Elasticsearch as a atabase

Hi

I am considering using ES as a key-value storage (as a primary data store,
not cache). Is it suitable for this purpose?
Initially it looks really interesting - i like easy way of adding nodes,
thrift, realtime kv api and other features, however there are few topics
where documentation is not clear for me,
so i have few questions:

  1. What happens when a new document is indexed? Can i be sure that it will
    be stored on the disk even if a node would go down a millisecond later?
    Documentation mentions hat index only succeeds if "a quorum (>replicas/2+1)
    of active shards are available" - does it mean that it actually stores data
    on those nodes, or that they only need to be "not known to be down at the
    moment of index"?

  2. How to perform a backup and restore of whole index?

  3. How reliable would ES be when used for this purpose?

Thanks for any help

--

Hello,

On Wed, Dec 5, 2012 at 2:03 PM, Maciej Dziardziel fiedzia@gmail.com wrote:

Hi

I am considering using ES as a key-value storage (as a primary data store,
not cache). Is it suitable for this purpose?

I think it is, for most use cases. Of course, it depends on what features
you need and whether ES can provide them.

Initially it looks really interesting - i like easy way of adding nodes,
thrift, realtime kv api and other features, however there are few topics
where documentation is not clear for me,
so i have few questions:

  1. What happens when a new document is indexed? Can i be sure that it will
    be stored on the disk even if a node would go down a millisecond later?
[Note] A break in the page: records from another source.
/-! Arrival entries and flags (R335-R339). -/

def State.adjArr (s : State) (k : Nat) (f : ArrE → ArrE) : State := s.setFab { s.fab with arr := smAdj s.fab.arr k f }
def flitKey (f : Flit) : Nat := arrKey f.src.toNat f.sctx.toNat f.stream.toNat
def flagVal (f : Flit) : Nat := leNat (f.payload.take 8)
def flagCount (f : Flit) : Nat := leNat ((f.payload.drop 8).take 4)
def ArrE.slot (e : ArrE) (j : Nat) : BSlot := smGet e.slots j ⟨0, none⟩
/-- The batch lies in the window of 16 (R335). -/
def inWindow (e : ArrE) (f : Flit) : Bool := decide ((f.count - e.nb).toNat < 16)
def slotNo (f : Flit) : Nat := f.count.toNat % 16
/-- A stream's record (R364) at the I/O die of a port. -/
def streamRec (code : Code) (port peer ctx stream batch n : Nat) (addr : B64) : Rec :=
  ⟨code, .async, 2, ioDie port, none, 0, 0, 0, addr, BitVec.ofNat 64 (peer + ctx * 2 ^ 9 + stream * 2 ^ 19),
    BitVec.ofNat 64 (batch + n * 2 ^ 32), 0, false, none⟩
/-- An NTC to a sender (log 8): cause, stream, batch, write count and address. -/
def sendNtc (s : State) (f : Flit) (code : Code) (n : Nat) (addr : B64) : State :=
  let body := [BitVec.ofNat 8 code.num, f.stream.setWidth 8] ++ toBytes 4 f.count.toNat ++ toBytes 4 n ++ toBytes 8 addr.toNat
  sendFlit s (mkFlit s 0x07 f.src.toNat f.stream.toNat f.sctx.toNat f.gen.toNat 0 0 body false)
/-- The binding that a GREL or GWR names: of the context that owns the entry (R394). -/
def gridOf (s : State) (e : ArrE) (f : Flit) : Option (Nat × Binding) :=
  List.find? (fun p : Nat × Binding => p.2.ctx == e.owner && p.2.number == fld f.addr.toNat 40 8) s.binds
/-- Store a flag's value at its target. -/
def storeFlag (s : State) (port : Nat) (f : Flit) (v : Nat) : InRes :=
  inWrite port [11, flitKey f, f.count.toNat] false (cutHalves 2 f.addr.toNat 8) (toBytes 8 v) s
/-- A GREL's effect on a face (R281): a strip close or a notice. -/
def applyGrel (s : State) (e : ArrE) (f : Flit) : State :=
  match gridOf s e f with
  | none => s
  | some (bid, b) =>
    let v := flagVal f
    let k := fld v 56 3
    let r := fld v 0 52
    if fld v 59 1 = 1 then
      s.adjFace bid k fun x => { x with notice := max x.notice (r * dDepth b.desc + 1) }
    else s.adjFace bid k fun x => { x with recv := max x.recv (r + 1) }
/-- Mark a flag's word as poisoned (R312). -/
def markFlag (s : State) (f : Flit) : State :=
  let e := smGet s.pf.exports (fld f.addr.toNat 40 8) 0#128
  let ia := fld e.toNat 64 36 * 2 ^ 16 + f.addr.toNat % 2 ^ 40
  s.setMem { s.mem with flagMarks := smPut s.mem.flagMarks (ia / 8) true }
/-- Write a flag as poisoned (R338); none while its store must wait. The entry becomes REFUSED. -/
def poisonFlag (s : State) (key : Nat) (e : ArrE) (port : Nat) (f : Flit) (cnt : Nat) (overrun : Bool) : Except State State :=
  let code := if overrun then Code.streamOverrun else .fabricIncomplete
  let n := flagCount f
  let fin := fun (s : State) (stored : Bool) =>
    let s := s.adjArr key fun e => { e with st := .refused, due := true }
    let s := postRec s e.owner
      (streamRec code port f.src.toNat f.sctx.toNat f.stream.toNat f.count.toNat n (BitVec.ofNat 64 cnt))
    if stored then sendNtc s f code n (BitVec.ofNat 64 cnt)
    else sendNtc s f .remoteWriteFaulted n (remAddr s.pf.peerid.toNat f.addr.toNat)
  if f.type = 0x0b then
    let s := match gridOf s e f with
      | some (bid, _) => s.adjBind bid fun b => { b with broken := true }
      | none => s
    .ok (fin s true)
  else match storeFlag s port f (flagVal f % 2 ^ 63 + 2 ^ 63) with
    | .done s .. => .ok (fin (markFlag s f) true)
    | .wait s => .error s
    | .refused s c sock => .ok (fin (logFault s sock f c) false)
/-- Poison every withheld flag in ascending batch order, with the entry's cause (R338); stops where a store must wait, to go
on later. -/
def poisonAll (key : Nat) : List Nat → State → State
  | [], s => s
  | i :: l, s =>
    match smFind s.fab.arr key with
    | none => s
    | some e =>
      let j := (e.nb.toNat + i) % 16
      let b := e.slot j
      match b.flag with
      | none => poisonAll key l s
      | some (f, _, port) =>
        match poisonFlag s key e port f b.cnt e.overrun with
        | .error s => s
        | .ok s => poisonAll key l (s.adjArr key fun e => { e with slots := smPut e.slots j ⟨b.cnt, none⟩ })
/-- A held flit is a flag of an entry. -/
def InWrite.flagOf (w : InWrite) (key : Nat) : Bool := w.key == key && (w.f.type == 0x06 || w.f.type == 0x0b)
/-- A flag's batch in its entry's window. -/
def ArrE.turn (e : ArrE) (f : Flit) : Nat := (f.count - e.nb).toNat
/-- A flag that is to be poisoned comes after others of its entry that wait for their own stores (R338): withheld ones of its
batch or an earlier one, and held flits. -/
def poisonBehind (s : State) (key : Nat) (e : ArrE) (f : Flit) (held : Nat) : Bool :=
  List.any e.slots (fun p => p.2.flag.any fun x => decide (e.turn x.1 ≤ e.turn f))
    || List.any s.fab.writes fun p => p.2.flagOf key && (decide (e.turn p.2.f < e.turn f) || (e.turn p.2.f == e.turn f && decide (p.1 < held)))
/-- CTXSTAT after a command: done, or refused with a code. -/
def setCtx (s : State) (code : Nat) : State :=
  s.setPf { s.pf with ctxstat := BitVec.ofNat 64 ((if code = 0 then 2 else 3) * 2 ^ 62 + code * 2 ^ 56 + s.now % 2 ^ 56) }
/-- A context is gone (R39). -/
def endDestroy (s : State) (c : Nat) : State :=
  setCtx ({ s with
    ctxs := smDel s.ctxs c
    launches := smKeep (fun _ l => l.ctx != c) s.launches
    lanterns := smKeep (fun _ l => l.ctx != c) s.lanterns }.setPf { s.pf with destroying := none }) 0
/-- A DESTROY that waits for the arrival entries of its context is over once the last has been freed (R39). -/
def goOnDestroy (s : State) : State :=
  match s.pf.destroying with
  | none => s
  | some c => if List.any s.fab.arr fun p => p.2.owner == c then s else endDestroy s c
/-- A closing entry with no withheld flag is freed, and the waiting command is done (R334). -/
def settleEntry (s : State) (key : Nat) : State :=
  match smFind s.fab.arr key with
  | none => s
  | some e =>
    if !e.closing || List.any e.slots (fun p => p.2.flag.isSome) || List.any s.fab.writes (fun p => p.2.flagOf key) then s
    else
      let s := goOnDestroy (s.setFab { s.fab with arr := smDel s.fab.arr key })
      if s.pf.closing = some key then
        s.setPf { s.pf with closing := none, strstat := BitVec.ofNat 64 (2 * 2 ^ 62 + e.gen % 2 ^ 16) }
      else s
/-- Apply flags in batch order (R337): each once its slot's count is its write count; a count above it is an overrun. An
entry that a flag's own fault has made REFUSED applies no more, and what it withholds is poisoned at FTMO (R338, R345). -/
def serviceEntry (key : Nat) : Nat → State → State
  | 0, s => s
  | n + 1, s =>
    match smFind s.fab.arr key with
    | none => s
    | some e =>
      let past := List.any e.slots fun p => match p.2.flag with | some (f, _) => decide (flagCount f < p.2.cnt) | none => false
      if e.st = .tainted ∨ e.due then settleEntry (poisonAll key (List.range 16) s) key
      else if e.st = .refused then settleEntry s key
      else if past then serviceEntry key n (s.adjArr key fun e => { e with st := .tainted, overrun := true })
      else
        let j := e.nb.toNat % 16
        match (e.slot j).flag with
        | none => settleEntry s key
        | some (f, _, port) =>
          if (e.slot j).cnt ≠ flagCount f then settleEntry s key
          else
            let next := fun (s : State) => s.adjArr key fun e => { e with nb := e.nb + 1, slots := smDel e.slots j }
            if f.type = 0x0b then serviceEntry key n (applyGrel (next s) e f)
            else match storeFlag s port f (flagVal f % 2 ^ 63) with
              | .done s .. => serviceEntry key n (next s)
              | .wait s => s
              | .refused s c sock =>
                let s := (next (logFault s sock f c)).adjArr key fun e => { e with st := .refused }
                settleEntry (sendNtc s f .remoteWriteFaulted (flagCount f) (remAddr s.pf.peerid.toNat f.addr.toNat)) key
/-- The entry becomes TAINTED, and its withheld flags are poisoned (R338, R339). -/
def taint (s : State) (key : Nat) (overrun : Bool) : State :=
  serviceEntry key 17 (s.adjArr key fun e => if e.st = .opened then { e with st := .tainted, overrun := overrun } else e)
/-- What admission says of a counted or flag flit (R335, R339). -/
inductive Admit where
  | take (e : ArrE)
  | drop (s : State)
  /-- Refused traffic. -/
  | refuse
def acceptFlit (s : State) (port : Nat) (f : Flit) : Admit :=
  let key := flitKey f
  match smFind s.fab.arr key with
  | none => .drop (countError s port)
  | some e =>
    if e.st = .refused then .refuse
    else if f.gen.toNat ≠ e.gen % 4 then .drop s
    else if !inWindow e f then .drop (taint s key true)
    else .take e
/-- Keep an admitted flit until it is performed. -/
def holdFlit (s : State) (port : Nat) (f : Flit) : State :=
  { s with next := s.next + 1, fab := { s.fab with writes := smPut s.fab.writes s.next ⟨flitKey f, f, port⟩ } }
Yes. You'll get an OK for your indexing operation once it has been stored
in your transaction log, which is flushed to your index at times (according
to your settings):

So even if the doc doesn't have a chance to get into your index, it can get
there after restarting the node.

Documentation mentions hat index only succeeds if "a quorum
(>replicas/2+1) of active shards are available" - does it mean that it
actually stores data
on those nodes,

Yes.

or that they only need to be "not known to be down at the moment of index"?

  1. How to perform a backup and restore of whole index?

You need to disable flush using the Indices Update Settings API:

Then copy what's in your data directory, then enable flush again.

To restore, you'd have to stop the same ES node, restore what you backed up
and restart the node. That might get tricky on a multiple-node cluster,
because you have to make sure that the data you restore doesn't conflict
with what is already in the cluster metadata.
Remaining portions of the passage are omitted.